→ ABOUT THIS EXERCISE: Wherever a line of the records contains "nfail", copy that line.

======

/-- A failing pass of redundant mode (R290): its subtile stops being written, the tile's soft-error count grows. -/
def State.passFail (s : State) (id : Nat) (o : EngineOp) (mb nb : Nat) : State :=
  let s := { s with wafer := { s.wafer with soft := s.wafer.soft.put o.tile (s.wafer.soft.getD o.tile 0 + 1) } }
  if o.failedSub.contains (mb, nb) then s
  else
    let row := s.firstRow o + 64 * mb
    let col := o.region.2.2.1 + 64 * nb
    s.onOp id fun o =>
      { o with
        failedSub := (mb, nb) :: o.failedSub
        nfail := min 65535 (o.nfail + 1)
        hasErr := true
        cause := cz 0x22 0
        info := if o.hasErr then o.info else BitVec.ofNat 64 (row + 2 ^ 16 * col + 2 ^ 32 * o.passes) }

/-- The end of a pass: the next one, or the operation has landed, with the number of subtiles that failed (R290). -/
def State.passEnd (s : State) (id : Nat) : State :=
  s.onOp id fun o =>
    let o := { o with passes := o.passes + 1, turn := o.turn - 1 }
    if o.allPasses ≤ o.passes then
      { o with st := .landed, turn := 0,
               info := if o.hasErr then o.info + BitVec.ofNat 64 (2 ^ 48 * o.nfail) else o.info }
    else o

/-- The meter of an operation's format, and its elements per K-step (R281, R454). -/
def EngineOp.macMeter (o : EngineOp) : Nat :=
  match o.u 24 1 with
  | 8 => 1
  | 5 => 2
  | 9 => 3
  | _ => 0

def EngineOp.macStep (o : EngineOp) : Nat :=
  match o.u 24 1 with
  | 8 => 512
  | 5 => 128
  | _ => 256

/-- One pass of an operation; in redundant mode the two halves may differ. -/
def State.millRun (s : State) (id : Nat) (o : EngineOp) (mismatch : Bool) : State :=
  let t := o.triple
  let prior := o.accumulates || t.2.2 ≠ 0
  if o.f7.getLsbD 1 && mismatch then (s.passFail id o t.1 t.2.1).passEnd id
  else if o.failedSub.contains (t.1, t.2.1) then s.passEnd id
  else
    match s.passUpset o t.1 t.2.1 t.2.2 prior with
    | some x => s.failOp id (noWalk (cz 0x17 x.1)) (BitVec.ofNat 64 x.2)
    | none => ((s.passWrite o t.1 t.2.1 t.2.2 prior).passEnd id).meter o.part o.macMeter (4096 * o.macStep)

/-- Entries of a tile's reservation table. -/
def State.millEntries (s : State) (tile : Nat) : List (Nat × EngineOp) :=
  s.ops.filter fun o => o.2.tile = tile && (o.2.kind = 4 || o.2.kind = 5) && o.2.placed

/-- The effective priority of an entry (R287). -/
def EngineOp.effPrio (o : EngineOp) : Nat := min 63 (o.prio + o.granted / 64)

/-- The best of a list of entries: effective priority, then age (R287). -/
def bestEntry : List (Nat × EngineOp) → Option (Nat × EngineOp)
  | [] => none
  | x :: xs => match bestEntry xs with
    | none => some x
    | some y => if y.2.effPrio < x.2.effPrio || (x.2.effPrio = y.2.effPrio && x.2.seq < y.2.seq) then some x else some y

/-- The entry that the mill runs: the holder of a turn, else the arbiter's choice (R287). -/
def State.millGrant (s : State) (tile : Nat) : Option (Nat × EngineOp) :=
  let l := (s.millEntries tile).filter fun o => o.2.st = .running && o.2.begun
  match l.find? fun o => 0 < o.2.turn with
  | some o => some o
  | none => bestEntry l

/-- MILL_PASS (R283, R287): one pass of the granted operation of a tile. -/
def execMillPass (tile : Nat) (mismatch : Bool) (s : State) : Host.Outcome State Fault Refusal :=
  .next (match s.millGrant tile with
    | none => s
    | some (id, _) =>
      let s := s.onOp id fun o => if o.turn = 0 then { o with turn := 16, granted := 0 } else o
      let s := { s with ops := s.ops.map fun (x : Nat × EngineOp) =>
          (x.1, if x.1 ≠ id && x.2.tile = tile && (x.2.kind = 4 || x.2.kind = 5) && x.2.placed then
            { x.2 with granted := x.2.granted + 1 } else x.2) }
      match s.ops.find id with
      | some o => s.millRun id o mismatch
      | none => s)

end Sys2Proof.Machine
end

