-- ==== Sys2Proof/Machine/System.lean ====
section
/-! DEFINITION. Special registers, return from traps, TLBI, WIDLE and PARK (R60 to R69, R273 to R279, R387, R398, R401). -/
namespace Sys2Proof.Machine

/-! ### Special registers (R60 to R69) -/

/-- Who shares a special register (R63). -/
inductive Scope where
  | thread | warp | block | wide
  deriving DecidableEq, Repr

/-- A special register: 64 bits wide or not, its scope, its mode (0 U, 1 T, 2 P), its tag (R274). -/
structure SregInfo where
  wide : Bool := false
  scope : Scope
  mode : Nat := 0
  tag : BitVec 4 := 0
  deriving DecidableEq, Repr

/-- The map of R63. -/
def sregInfo (n : Nat) : Option SregInfo :=
  match n with
  | 0x000 | 0x001 | 0x002 => some { scope := .thread, tag := 2 }
  | 0x007 => some { scope := .warp, tag := 2 }
  | 0x003 | 0x004 => some { scope := .block, tag := 2 }
  | 0x005 | 0x006 | 0x008 => some { scope := .wide, tag := 2 }
  | 0x009 => some { wide := true, scope := .wide }
  | 0x010 | 0x011 => some { scope := .thread, tag := 2 }
  | 0x020 | 0x021 | 0x022 | 0x023 => some { scope := .thread }
  | 0x028 | 0x029 | 0x02A => some { scope := .thread, tag := 2 }
  | 0x100 | 0x101 => some { wide := true, scope := .wide }
  | 0x102 => some { scope := .wide, tag := 2 }
  | 0x200 | 0x201 => some { wide := true, scope := .wide }
  | 0x210 | 0x211 | 0x212 | 0x213 | 0x218 | 0x219 => some { scope := .warp, tag := 2 }
  | 0x21A | 0x21B | 0x220 => some { scope := .warp }
  | 0x228 | 0x229 => some { scope := .block, tag := 2 }
  | 0x230 => some { wide := true, scope := .wide }
  | 0x800 | 0x803 | 0x804 => some { scope := .warp, mode := 1 }
  | 0x801 | 0x802 | 0x805 => some { wide := true, scope := .warp, mode := 1 }
  | 0xC00 | 0xC01 => some { scope := .wide, mode := 2, tag := 2 }
  | 0xC02 => some { wide := true, scope := .wide, mode := 2 }
  | 0xC08 | 0xC09 | 0xC0A | 0xC0B => some { scope := .wide, mode := 2 }
  | _ => none

/-- A neighbour pointer (R69). -/
def State.nbrPointer (s : State) (p tile side : Nat) : Word :=
  match neighbour tile side with
  | none => 0x100
  | some t =>
    if !((s.part p).tiles.contains t) then 0x100
    else
      let a := s.siteOf tile
      let b := s.siteOf t
      let dx := ((b.1 : Int) - a.1) % 16
      let dy := ((b.2 : Int) - a.2) % 16
      BitVec.ofNat 32 (16 * dy.toNat + dx.toNat)

/-- `%gangshape` (R65). -/
def gangShape (d : KDesc) : Word := if d.perTile = 0 then 0 else BitVec.ofNat 32 (2 ^ 24 * d.perTile + 2 ^ 12 * d.gy + d.gx)

/-- The value of a special register for a thread (R62, R63, R274). -/
def State.sreg (s : State) (u : IssueUnit) (t : Th) (n : Nat) : DWord :=
  let w := s.warp t.wid
  let b := s.block w.bid
  let g := s.gang b.gid
  let l := s.launch g.lid
  let P := s.part l.part
  let z (x : Word) : DWord := x.zeroExtend 64
  let nat (x : Nat) : DWord := BitVec.ofNat 64 x
  match n with
  | 0x000 => nat t.lane
  | 0x001 => nat (t.lane / 4)
  | 0x002 => nat w.idx
  | 0x003 | 0x004 => nat b.rank
  | 0x005 => nat g.idx
  | 0x006 => z (gangShape l.desc)
  | 0x007 => nat w.role
  | 0x008 => z l.serial
  | 0x009 => l.params
  | 0x010 => nat u.depth
  | 0x011 => z (s.spReg t)
  | 0x020 | 0x021 | 0x022 | 0x023 => z (s.ixReg t (n - 0x020))
  | 0x028 | 0x029 | 0x02A => z (s.lcReg t (n - 0x028))
  | 0x100 => nat (s.tickOf w.core)
  | 0x101 => nat s.gtime
  | 0x102 => nat s.gtskew
  | 0x200 => (s.coreRegs w.core).tagmap
  | 0x201 => (s.coreRegs w.core).tagfail
  | 0x210 | 0x211 | 0x212 | 0x213 => nat (s.counter t.wid (n - 0x210))
  | 0x218 => z w.ovc
  | 0x219 => z w.nvc
  | 0x21A => z w.fpcr
  | 0x21B => z w.fpsr
  | 0x220 => w.hyp.zeroExtend 64
  | 0x228 => nat b.accbase
  | 0x229 => nat b.acclen
  | 0x230 => P.energy
  | 0x800 => z w.tcause
  | 0x801 => w.tpc
  | 0x802 => w.tval
  | 0x803 => z w.tmask
  | 0x804 => z w.tstat
  | 0x805 => w.trec
  | 0xC00 => nat l.part
  | 0xC01 => nat l.asid
  | 0xC02 => P.trapbase
  | 0xC08 | 0xC09 | 0xC0A | 0xC0B => z (s.nbrPointer l.part (w.core / 4) (n - 0xC08))
  | _ => 0

/-- ILL_OPERAND of SRD and SWR (R61, R144): an operand code's own details, or 4 for a number that is not in the map; which
where both apply is open (log entry 35). -/
def sregOpd (x : Word) (f : FS) (dst : List (BitVec 6)) : Option Nat :=
  oneOf [(0, dst.any dstBad), (2, f.m.getLsbD 0 && pairBad x f.d), (3, f.d = 55 && x.extractLsb' 6 26 ≠ 0),
    (4, (sregInfo f.sreg.toNat).isNone)]

/-- PRIV of SRD and SWR (R61). -/
def sregPriv (trap write : Bool) (n : Nat) : Option Nat :=
  match (sregInfo n).map (·.mode) with
  | some 1 => if trap then none else some 0
  | some 2 => if write then some 2 else if trap then none else some 1
  | _ => none
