-- ==== Sys2Proof/Certificates/Slice0/Obligations.lean ====
section
/-! DEFINITION. The statements for the provers. `Completes`, `Gives` and `Computes` (Sys2Proof/Safety.lean) say what it is for
an instruction whose checks pass to answer a next state: its results in the destination of each active thread, whatever
register the operand code names, and everything else as it was. -/

open Sys2Proof Sys2Proof.Machine

/-! ## Integer, bit, move and predicate instructions -/

/-- The sum that IADD, ISUB and IADDI deliver (R158): wrapped, or clamped with one count in `%ovc` and the flags of and nx. -/
def integerSum (sat uns : Bool) (e : Int) (a b : Word) : Out :=
  if !sat then out1 1 (bits (a.toNat + e * b.toNat))
  else
    let lo : Int := if uns then 0 else -(2 ^ 31)
    let hi : Int := if uns then 2 ^ 32 - 1 else 2 ^ 31 - 1
    let v : Int := if uns then a.toNat + e * b.toNat else a.toInt + e * b.toInt
    out1 1 (bits (max lo (min hi v))) (if v < lo ∨ hi < v then { flags := 0x05, ov := 1 } else {})

/-- R158 to R160: IADD, ISUB, IADDI, IADDC, ISUBB, IMUL, IMULH, IMAD, IMIN, IMAX and IABS; results I32, counted only where R158
and R160 say so. -/
def Obligations.IntegerArithmetic : Prop :=
  (∀ f, Gives (.iadd f) (chk2 f (illZero f.m 4) intTag) f.d 1 fun v =>
    integerSum (f.m.getLsbD 0) (f.m.getLsbD 1) 1 v.A v.B) ∧
  (∀ f, Gives (.isub f) (chk2 f (illZero f.m 4) intTag) f.d 1 fun v =>
    integerSum (f.m.getLsbD 0) (f.m.getLsbD 1) (-1) v.A v.B) ∧
  (∀ f, Gives (.iaddi f) { q := f.q, opd := opdV f.x [f.d, f.a] [f.d] [], a := srcInt f.a, d := dst1 f.d } f.d 1 fun v =>
    out1 1 (bits (v.A.toNat + (f.imm.signExtend 32).toNat))) ∧
  (∀ f, Gives (.iaddc f) (chk2 f none intTag) f.d 1 fun v =>
    let ci : Int := if v.P (2 * f.m.toNat) then 1 else 0
    let u : Int := v.A.toNat + v.B.toNat + ci
    let w : Int := v.A.toInt + v.B.toInt + ci
    { regs := [{ val := bits u, tag := 1 }],
      preds := [(2 * f.m.toNat, decide (2 ^ 32 ≤ u)), (2 * f.m.toNat + 1, decide (w < -(2 ^ 31) ∨ 2 ^ 31 - 1 < w))] }) ∧
  (∀ f, Gives (.isubb f) (chk2 f none intTag) f.d 1 fun v =>
    let ci : Int := if v.P (2 * f.m.toNat) then 1 else 0
    let u : Int := v.A.toNat - v.B.toNat - ci
    let w : Int := v.A.toInt - v.B.toInt - ci
    { regs := [{ val := bits u, tag := 1 }],
      preds := [(2 * f.m.toNat, decide (u < 0)), (2 * f.m.toNat + 1, decide (w < -(2 ^ 31) ∨ 2 ^ 31 - 1 < w))] }) ∧
  (∀ f, Gives (.imul f) (chk2 f (illZero f.m 7) intTag) f.d 1 fun v => out1 1 (bits (v.A.toInt * v.B.toInt))) ∧
  (∀ f, Gives (.imulh f) (chk2 f (illZero f.m 6) intTag) f.d 1 fun v =>
    out1 1 (bits (if f.m.getLsbD 0 then (v.A.toNat * v.B.toNat / 2 ^ 32 : Nat) else (v.A.toInt * v.B.toInt).fdiv (2 ^ 32)))) ∧
  (∀ f, Gives (.imad f) (chk3 f (illZero f.m 7) intTag) f.d 1 fun v =>
    out1 1 (bits (v.A.toInt * v.B.toInt + v.C.toInt))) ∧
  (∀ f, Gives (.imin f) (chk2 f (illZero f.m 6) intTag) f.d 1 fun v =>
    out1 1 (if (if f.m.getLsbD 0 then decide (v.A.toNat ≤ v.B.toNat) else decide (v.A.toInt ≤ v.B.toInt)) then v.A else v.B)) ∧
  (∀ f, Gives (.imax f) (chk2 f (illZero f.m 6) intTag) f.d 1 fun v =>
    out1 1 (if (if f.m.getLsbD 0 then decide (v.B.toNat ≤ v.A.toNat) else decide (v.B.toInt ≤ v.A.toInt)) then v.A else v.B)) ∧
  (∀ f, Gives (.iabs f) (chk1 f (illZero f.m 6) intTag) f.d 1 fun v =>
    if f.m.getLsbD 0 then
      out1 1 (bits (min (2 ^ 31 - 1) v.A.toInt.natAbs)) (if v.A.toInt = -(2 ^ 31) then { flags := 0x05, ov := 1 } else {})
    else out1 1 (bits v.A.toInt.natAbs))
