-- ==== Sys2Proof/Laws/Tbl.lean ====
section
/-! SUPPORT. What the operations over sparse tables and memories do: reads after writes, and the canonical form, which every
operation keeps. -/
namespace Sys2Proof.Laws
open Sys2Proof.Machine

variable {α : Type}

/-! ### Reads after writes -/

@[simp] theorem find_put_same (t : Tbl α) (k : Nat) (x : α) : (Tbl.put t k x).find k = some x := by
  induction t with
  | nil => simp [Tbl.put, Tbl.find]
  | cons h t ih =>
    obtain ⟨k', v⟩ := h
    simp only [Tbl.put]
    split
    · simp [Tbl.find]
    · split
      · simp [Tbl.find]
      · next h1 h2 => simp [Tbl.find, ih, h2]

theorem find_put_ne (t : Tbl α) {k q : Nat} (x : α) (h : q ≠ k) : (Tbl.put t k x).find q = Tbl.find t q := by
  induction t with
  | nil => simp [Tbl.put, Tbl.find, h]
  | cons p t ih =>
    obtain ⟨k', v⟩ := p
    simp only [Tbl.put]
    split
    · simp [Tbl.find, h]
    · split
      · next h1 h2 => subst h2; simp [Tbl.find, h]
      · simp [Tbl.find, ih]

theorem find_put (t : Tbl α) (k q : Nat) (x : α) :
    (Tbl.put t k x).find q = if q = k then some x else Tbl.find t q := by
  split
  · next h => subst h; simp
  · next h => exact find_put_ne t x h

@[simp] theorem find_del_same (t : Tbl α) (k : Nat) : (Tbl.del t k).find k = none := by
  induction t with
  | nil => rfl
  | cons p t ih =>
    obtain ⟨k', v⟩ := p
    simp only [Tbl.del]
    split
    · exact ih
    · next h => simp [Tbl.find, h, ih]

theorem find_del_ne (t : Tbl α) {k q : Nat} (h : q ≠ k) : (Tbl.del t k).find q = Tbl.find t q := by
  induction t with
  | nil => rfl
  | cons p t ih =>
    obtain ⟨k', v⟩ := p
    simp only [Tbl.del]
    split
    · next hk => subst hk; simp [Tbl.find, h, ih]
    · simp [Tbl.find, ih]

@[simp] theorem getD_put_same (t : Tbl α) (k : Nat) (x d : α) : (Tbl.put t k x).getD k d = x := by
  simp [Tbl.getD]

theorem getD_put_ne (t : Tbl α) {k q : Nat} (x d : α) (h : q ≠ k) : (Tbl.put t k x).getD q d = Tbl.getD t q d := by
  simp [Tbl.getD, find_put_ne t x h]

/-! ### Keys rise -/

theorem above_put {b : Nat} {t : Tbl α} {k : Nat} {x : α} (h : Tbl.above b t = true) (hk : b < k) :
    Tbl.above b (Tbl.put t k x) = true := by
  induction t with
  | nil => simp [Tbl.put, Tbl.above, hk]
  | cons p t ih =>
    obtain ⟨k', v⟩ := p
    simp only [Tbl.above, Bool.and_eq_true, decide_eq_true_eq] at h
    simp only [Tbl.put]
    split
    · simp [Tbl.above, hk, h]
    · split
      · simp [Tbl.above, hk, h]
      · simp [Tbl.above, h.1, ih h.2]

theorem above_weaken {b c : Nat} {t : Tbl α} (h : Tbl.above c t = true) (hb : b ≤ c) : Tbl.above b t = true := by
  induction t with
  | nil => rfl
  | cons p t ih =>
    obtain ⟨k', v⟩ := p
    simp only [Tbl.above, Bool.and_eq_true, decide_eq_true_eq] at h ⊢
    exact ⟨by omega, ih h.2⟩

theorem sorted_put {t : Tbl α} (h : Tbl.sorted t = true) (k : Nat) (x : α) : Tbl.sorted (Tbl.put t k x) = true := by
  induction t with
  | nil => simp [Tbl.put, Tbl.sorted, Tbl.above]
  | cons p t ih =>
    obtain ⟨k', v⟩ := p
    simp only [Tbl.sorted, Bool.and_eq_true] at h
    simp only [Tbl.put]
    split
    · next hk => simp [Tbl.sorted, Tbl.above, h, hk, above_weaken h.1 (Nat.le_of_lt hk)]
    · split
      · next h1 h2 => subst h2; simp [Tbl.sorted, h]
      · next h1 h2 =>
        have hk : k' < k := by omega
        simp [Tbl.sorted, above_put h.1 hk, ih h.2]

theorem above_del {b : Nat} {t : Tbl α} {k : Nat} (h : Tbl.above b t = true) : Tbl.above b (Tbl.del t k) = true := by
  induction t with
  | nil => rfl
  | cons p t ih =>
    obtain ⟨k', v⟩ := p
    simp only [Tbl.above, Bool.and_eq_true, decide_eq_true_eq] at h
    simp only [Tbl.del]
    split
    · exact ih h.2
    · simp [Tbl.above, h.1, ih h.2]

theorem sorted_del {t : Tbl α} (h : Tbl.sorted t = true) (k : Nat) : Tbl.sorted (Tbl.del t k) = true := by
  induction t with
  | nil => rfl
  | cons p t ih =>
    obtain ⟨k', v⟩ := p
    simp only [Tbl.sorted, Bool.and_eq_true] at h
    simp only [Tbl.del]
    split
    · exact ih h.2
    · simp [Tbl.sorted, above_del h.1, ih h.2]

theorem above_filter {b : Nat} {t : Tbl α} (f : Nat × α → Bool) (h : Tbl.above b t = true) :
    Tbl.above b (t.filter f) = true := by
  induction t with
  | nil => rfl
  | cons p t ih =>
    obtain ⟨k', v⟩ := p
    simp only [Tbl.above, Bool.and_eq_true, decide_eq_true_eq] at h
    simp only [List.filter_cons]
    split
    · simp [Tbl.above, h.1, ih h.2]
    · exact ih h.2

theorem sorted_filter {t : Tbl α} (f : Nat × α → Bool) (h : Tbl.sorted t = true) : Tbl.sorted (t.filter f) = true := by
  induction t with
  | nil => rfl
  | cons p t ih =>
    obtain ⟨k', v⟩ := p
    simp only [Tbl.sorted, Bool.and_eq_true] at h
    simp only [List.filter_cons]
    split
    · simp [Tbl.sorted, above_filter f h.1, ih h.2]
    · exact ih h.2

/-! ### Memory -/

theorem noZero_put {m : Memory} {v : Byte} (h : Memory.noZero m = true) (hv : v ≠ 0) (a : Nat) :
    Memory.noZero (Tbl.put m a v) = true := by
  induction m with
  | nil => simp_all [Tbl.put, Memory.noZero]
  | cons p t ih =>
    simp only [Memory.noZero, Bool.and_eq_true, decide_eq_true_eq] at h
    simp only [Tbl.put]
    split
    · simp_all [Memory.noZero]
    · split <;> simp_all [Memory.noZero]

theorem noZero_del {m : Memory} (h : Memory.noZero m = true) (a : Nat) : Memory.noZero (Tbl.del m a) = true := by
  induction m with
  | nil => rfl
  | cons p t ih =>
    simp only [Memory.noZero, Bool.and_eq_true, decide_eq_true_eq] at h
    simp only [Tbl.del]
    split <;> simp_all [Memory.noZero]

theorem noZero_filter {m : Memory} (f : Host.Cell → Bool) (h : Memory.noZero m = true) :
    Memory.noZero (m.filter f) = true := by
  induction m with
  | nil => rfl
  | cons p t ih =>
    simp only [Memory.noZero, Bool.and_eq_true, decide_eq_true_eq] at h
    simp only [List.filter_cons]
    split <;> simp_all [Memory.noZero]

/-- A write of one byte keeps the canonical form. -/
theorem wf_wr {m : Memory} (h : Memory.wf m = true) (a : Nat) (v : Byte) : Memory.wf (Memory.wr m a v) = true := by
  simp only [Memory.wf, Bool.and_eq_true] at h
  simp only [Memory.wr, Memory.wf, Bool.and_eq_true]
  split
  · exact ⟨sorted_del h.1 a, noZero_del h.2 a⟩
  · next hv => exact ⟨sorted_put h.1 a v, noZero_put h.2 hv a⟩

/-- A write of a run of bytes keeps the canonical form. -/
theorem wf_wrN {m : Memory} (h : Memory.wf m = true) (a : Nat) (bs : List Byte) : Memory.wf (Memory.wrN m a bs) = true := by
  induction bs generalizing m a with
  | nil => exact h
  | cons b bs ih => exact ih (wf_wr h a b) (a + 1)

theorem wf_filter {m : Memory} (f : Host.Cell → Bool) (h : Memory.wf m = true) : Memory.wf (m.filter f) = true := by
  simp only [Memory.wf, Bool.and_eq_true] at h ⊢
  exact ⟨sorted_filter f h.1, noZero_filter f h.2⟩

/-- The byte written is the byte read. -/
@[simp] theorem rd_wr_same (m : Memory) (a : Nat) (v : Byte) : Memory.rd (Memory.wr m a v) a = v := by
  simp only [Memory.rd, Memory.wr, Tbl.getD]
  split
  · next h => subst h; simp
  · simp

/-- A write leaves every other byte. -/
theorem rd_wr_ne (m : Memory) {a b : Nat} (v : Byte) (h : b ≠ a) : Memory.rd (Memory.wr m a v) b = Memory.rd m b := by
  simp only [Memory.rd, Memory.wr, Tbl.getD]
  split
  · rw [find_del_ne m h]
  · rw [find_put_ne m v h]

/-- A run of bytes written leaves every byte outside it. -/
theorem rd_wrN_out (m : Memory) (a : Nat) (bs : List Byte) {b : Nat} (h : b < a ∨ a + bs.length ≤ b) :
    Memory.rd (Memory.wrN m a bs) b = Memory.rd m b := by
  induction bs generalizing m a with
  | nil => rfl
  | cons x bs ih =>
    simp only [List.length_cons] at h
    simp only [Memory.wrN]
    rw [ih (Memory.wr m a x) (a + 1) (by omega), rd_wr_ne m x (by omega)]

/-- A run of bytes written is read back. -/
theorem rd_wrN_in (m : Memory) (a : Nat) (bs : List Byte) {i : Nat} (h : i < bs.length) :
    Memory.rd (Memory.wrN m a bs) (a + i) = bs[i] := by
  induction bs generalizing m a i with
  | nil => simp at h
  | cons x bs ih =>
    simp only [Memory.wrN]
    cases i with
    | zero => simp [rd_wrN_out (Memory.wr m a x) (a + 1) bs (b := a) (by omega)]
    | succ i =>
      have := ih (Memory.wr m a x) (a + 1) (i := i) (by simpa using h)
      simpa [Nat.add_assoc, Nat.add_comm 1 i] using this

theorem length_rdN (m : Memory) (a n : Nat) : (Memory.rdN m a n).length = n := by
  induction n generalizing a with
  | zero => rfl
  | succ n ih => simp [Memory.rdN, ih]

theorem getElem_rdN (m : Memory) (a n i : Nat) (h : i < (Memory.rdN m a n).length) :
    (Memory.rdN m a n)[i] = Memory.rd m (a + i) := by
  induction n generalizing a i with
  | zero => simp [Memory.rdN] at h
  | succ n ih =>
    cases i with
    | zero => simp [Memory.rdN]
    | succ i =>
      simp only [Memory.rdN, List.getElem_cons_succ]
      rw [ih]
      congr 1; omega

/-- A run of bytes written reads back whole. -/
@[simp] theorem rdN_wrN_same (m : Memory) (a : Nat) (bs : List Byte) : Memory.rdN (Memory.wrN m a bs) a bs.length = bs := by
  apply List.ext_getElem (length_rdN _ _ _)
  intro i h1 h2
  rw [getElem_rdN, rd_wrN_in m a bs h2]

end Sys2Proof.Laws
end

======

→ YOUR SOLUTION:
        nfail := min 65535 (o.nfail + 1)
               info := if o.hasErr then o.info + BitVec.ofNat 64 (2 ^ 48 * o.nfail) else o.info }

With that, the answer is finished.